▶
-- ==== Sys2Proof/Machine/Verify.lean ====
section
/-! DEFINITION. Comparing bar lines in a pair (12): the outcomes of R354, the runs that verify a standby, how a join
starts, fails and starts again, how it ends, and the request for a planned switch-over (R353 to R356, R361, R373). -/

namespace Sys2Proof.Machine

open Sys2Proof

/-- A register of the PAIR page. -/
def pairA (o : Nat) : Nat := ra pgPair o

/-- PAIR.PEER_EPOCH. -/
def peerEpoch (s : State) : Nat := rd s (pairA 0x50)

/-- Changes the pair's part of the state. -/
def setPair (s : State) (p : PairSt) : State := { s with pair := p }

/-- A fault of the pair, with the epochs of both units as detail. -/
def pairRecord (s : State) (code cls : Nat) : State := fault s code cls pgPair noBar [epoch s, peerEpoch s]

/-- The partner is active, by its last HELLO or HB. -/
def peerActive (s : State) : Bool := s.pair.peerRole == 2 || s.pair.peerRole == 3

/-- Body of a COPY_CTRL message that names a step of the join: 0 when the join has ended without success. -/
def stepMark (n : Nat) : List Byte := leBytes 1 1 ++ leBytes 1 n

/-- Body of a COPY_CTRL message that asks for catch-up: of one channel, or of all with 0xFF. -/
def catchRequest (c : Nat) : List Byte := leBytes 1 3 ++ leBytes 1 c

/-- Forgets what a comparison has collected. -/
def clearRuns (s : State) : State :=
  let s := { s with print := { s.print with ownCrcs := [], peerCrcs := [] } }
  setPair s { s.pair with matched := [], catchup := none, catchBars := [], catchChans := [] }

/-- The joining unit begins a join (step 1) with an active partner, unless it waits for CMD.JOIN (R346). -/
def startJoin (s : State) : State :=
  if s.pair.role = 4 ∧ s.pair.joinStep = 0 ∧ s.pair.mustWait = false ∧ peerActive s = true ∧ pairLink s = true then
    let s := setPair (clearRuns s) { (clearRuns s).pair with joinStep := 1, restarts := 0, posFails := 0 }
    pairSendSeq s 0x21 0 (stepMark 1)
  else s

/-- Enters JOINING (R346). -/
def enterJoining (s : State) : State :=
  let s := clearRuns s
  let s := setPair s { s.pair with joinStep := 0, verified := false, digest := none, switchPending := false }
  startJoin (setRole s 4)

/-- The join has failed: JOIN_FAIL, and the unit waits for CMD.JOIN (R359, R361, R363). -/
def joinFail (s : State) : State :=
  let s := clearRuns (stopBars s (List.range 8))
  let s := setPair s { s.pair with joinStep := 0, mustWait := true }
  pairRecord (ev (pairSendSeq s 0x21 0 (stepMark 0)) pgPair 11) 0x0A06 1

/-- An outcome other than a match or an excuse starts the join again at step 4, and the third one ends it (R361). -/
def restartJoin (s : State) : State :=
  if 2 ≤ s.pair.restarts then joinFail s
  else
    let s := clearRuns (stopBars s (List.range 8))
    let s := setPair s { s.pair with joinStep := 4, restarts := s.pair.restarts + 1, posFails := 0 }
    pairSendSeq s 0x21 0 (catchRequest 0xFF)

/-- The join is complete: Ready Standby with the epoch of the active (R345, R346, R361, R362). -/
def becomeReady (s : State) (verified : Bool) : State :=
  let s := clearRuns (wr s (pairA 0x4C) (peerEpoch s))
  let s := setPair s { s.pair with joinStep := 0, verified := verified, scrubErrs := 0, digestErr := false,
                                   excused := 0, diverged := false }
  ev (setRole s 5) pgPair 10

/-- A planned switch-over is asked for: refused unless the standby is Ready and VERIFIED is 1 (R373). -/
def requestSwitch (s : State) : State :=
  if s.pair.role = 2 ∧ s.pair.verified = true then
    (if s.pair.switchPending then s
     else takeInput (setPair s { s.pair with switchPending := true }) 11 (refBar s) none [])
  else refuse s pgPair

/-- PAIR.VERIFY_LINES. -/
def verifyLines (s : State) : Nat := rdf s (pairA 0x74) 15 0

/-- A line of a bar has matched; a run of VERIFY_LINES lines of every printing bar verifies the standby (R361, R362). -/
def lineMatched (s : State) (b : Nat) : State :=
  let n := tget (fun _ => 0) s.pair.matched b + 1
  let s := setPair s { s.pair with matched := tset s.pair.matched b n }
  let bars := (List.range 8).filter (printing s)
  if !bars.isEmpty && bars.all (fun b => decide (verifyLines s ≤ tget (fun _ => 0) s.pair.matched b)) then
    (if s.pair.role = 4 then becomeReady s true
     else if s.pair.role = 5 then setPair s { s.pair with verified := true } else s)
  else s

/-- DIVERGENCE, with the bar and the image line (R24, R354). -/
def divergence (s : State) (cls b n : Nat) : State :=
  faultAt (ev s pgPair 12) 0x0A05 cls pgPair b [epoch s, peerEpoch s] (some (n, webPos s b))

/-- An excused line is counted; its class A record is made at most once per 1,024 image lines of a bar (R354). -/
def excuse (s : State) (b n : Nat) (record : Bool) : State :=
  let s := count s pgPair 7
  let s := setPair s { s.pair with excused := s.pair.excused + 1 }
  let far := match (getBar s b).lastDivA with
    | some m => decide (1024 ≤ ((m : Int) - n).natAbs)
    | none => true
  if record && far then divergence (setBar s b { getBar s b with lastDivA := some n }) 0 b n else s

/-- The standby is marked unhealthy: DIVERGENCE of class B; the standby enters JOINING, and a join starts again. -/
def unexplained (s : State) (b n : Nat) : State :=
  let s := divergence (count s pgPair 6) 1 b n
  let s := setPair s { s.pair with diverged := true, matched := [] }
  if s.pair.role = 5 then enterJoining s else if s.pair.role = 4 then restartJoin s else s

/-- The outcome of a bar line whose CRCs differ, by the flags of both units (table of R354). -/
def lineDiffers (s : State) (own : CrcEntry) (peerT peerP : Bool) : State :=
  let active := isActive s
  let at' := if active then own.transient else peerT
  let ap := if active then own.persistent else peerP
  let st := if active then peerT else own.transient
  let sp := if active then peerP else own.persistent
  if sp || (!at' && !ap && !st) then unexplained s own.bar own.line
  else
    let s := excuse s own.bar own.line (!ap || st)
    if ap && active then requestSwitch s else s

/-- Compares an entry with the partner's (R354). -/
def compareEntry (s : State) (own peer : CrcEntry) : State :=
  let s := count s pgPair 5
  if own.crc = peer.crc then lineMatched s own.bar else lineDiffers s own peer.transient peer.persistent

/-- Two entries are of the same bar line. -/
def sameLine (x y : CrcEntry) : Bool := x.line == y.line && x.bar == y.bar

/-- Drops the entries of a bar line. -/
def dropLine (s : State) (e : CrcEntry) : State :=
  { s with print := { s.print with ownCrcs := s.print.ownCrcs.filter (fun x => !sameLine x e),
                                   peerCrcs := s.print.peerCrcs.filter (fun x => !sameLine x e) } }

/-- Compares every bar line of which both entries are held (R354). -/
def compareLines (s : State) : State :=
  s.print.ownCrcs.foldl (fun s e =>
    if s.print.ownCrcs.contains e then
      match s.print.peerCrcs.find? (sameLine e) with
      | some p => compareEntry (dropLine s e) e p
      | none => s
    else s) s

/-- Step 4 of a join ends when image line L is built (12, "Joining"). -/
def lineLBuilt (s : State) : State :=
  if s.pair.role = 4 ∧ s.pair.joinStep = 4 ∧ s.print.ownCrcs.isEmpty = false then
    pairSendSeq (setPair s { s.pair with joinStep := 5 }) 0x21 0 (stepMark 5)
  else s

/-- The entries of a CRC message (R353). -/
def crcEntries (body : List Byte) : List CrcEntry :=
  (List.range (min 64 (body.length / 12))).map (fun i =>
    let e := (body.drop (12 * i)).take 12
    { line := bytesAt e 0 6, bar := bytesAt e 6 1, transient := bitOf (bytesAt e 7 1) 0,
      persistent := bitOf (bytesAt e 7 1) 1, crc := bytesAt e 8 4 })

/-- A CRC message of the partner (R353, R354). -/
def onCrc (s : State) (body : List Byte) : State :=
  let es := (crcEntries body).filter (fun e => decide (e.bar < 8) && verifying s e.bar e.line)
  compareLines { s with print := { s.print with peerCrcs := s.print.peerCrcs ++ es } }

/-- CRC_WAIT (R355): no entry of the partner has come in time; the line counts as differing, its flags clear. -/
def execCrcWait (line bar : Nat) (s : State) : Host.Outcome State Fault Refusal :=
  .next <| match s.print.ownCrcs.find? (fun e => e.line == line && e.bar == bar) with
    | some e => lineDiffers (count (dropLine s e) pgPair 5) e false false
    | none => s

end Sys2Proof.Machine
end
◀
#### Task description
Print the lines above, unchanged, from the start of the records to the line with "if s.pair.role = 4 ∧ s.pair.joinStep = 0", including that final line.

#### Output for this exercise
-- ==== Sys2Proof/Machine/Verify.lean ====
section
/-! DEFINITION. Comparing bar lines in a pair (12): the outcomes of R354, the runs that verify a standby, how a join
starts, fails and starts again, how it ends, and the request for a planned switch-over (R353 to R356, R361, R373). -/

namespace Sys2Proof.Machine

open Sys2Proof

/-- A register of the PAIR page. -/
def pairA (o : Nat) : Nat := ra pgPair o

/-- PAIR.PEER_EPOCH. -/
def peerEpoch (s : State) : Nat := rd s (pairA 0x50)

/-- Changes the pair's part of the state. -/
def setPair (s : State) (p : PairSt) : State := { s with pair := p }

/-- A fault of the pair, with the epochs of both units as detail. -/
def pairRecord (s : State) (code cls : Nat) : State := fault s code cls pgPair noBar [epoch s, peerEpoch s]

/-- The partner is active, by its last HELLO or HB. -/
def peerActive (s : State) : Bool := s.pair.peerRole == 2 || s.pair.peerRole == 3

/-- Body of a COPY_CTRL message that names a step of the join: 0 when the join has ended without success. -/
def stepMark (n : Nat) : List Byte := leBytes 1 1 ++ leBytes 1 n

/-- Body of a COPY_CTRL message that asks for catch-up: of one channel, or of all with 0xFF. -/
def catchRequest (c : Nat) : List Byte := leBytes 1 3 ++ leBytes 1 c

/-- Forgets what a comparison has collected. -/
def clearRuns (s : State) : State :=
  let s := { s with print := { s.print with ownCrcs := [], peerCrcs := [] } }
  setPair s { s.pair with matched := [], catchup := none, catchBars := [], catchChans := [] }

/-- The joining unit begins a join (step 1) with an active partner, unless it waits for CMD.JOIN (R346). -/
def startJoin (s : State) : State :=
  if s.pair.role = 4 ∧ s.pair.joinStep = 0 ∧ s.pair.mustWait = false ∧ peerActive s = true ∧ pairLink s = true then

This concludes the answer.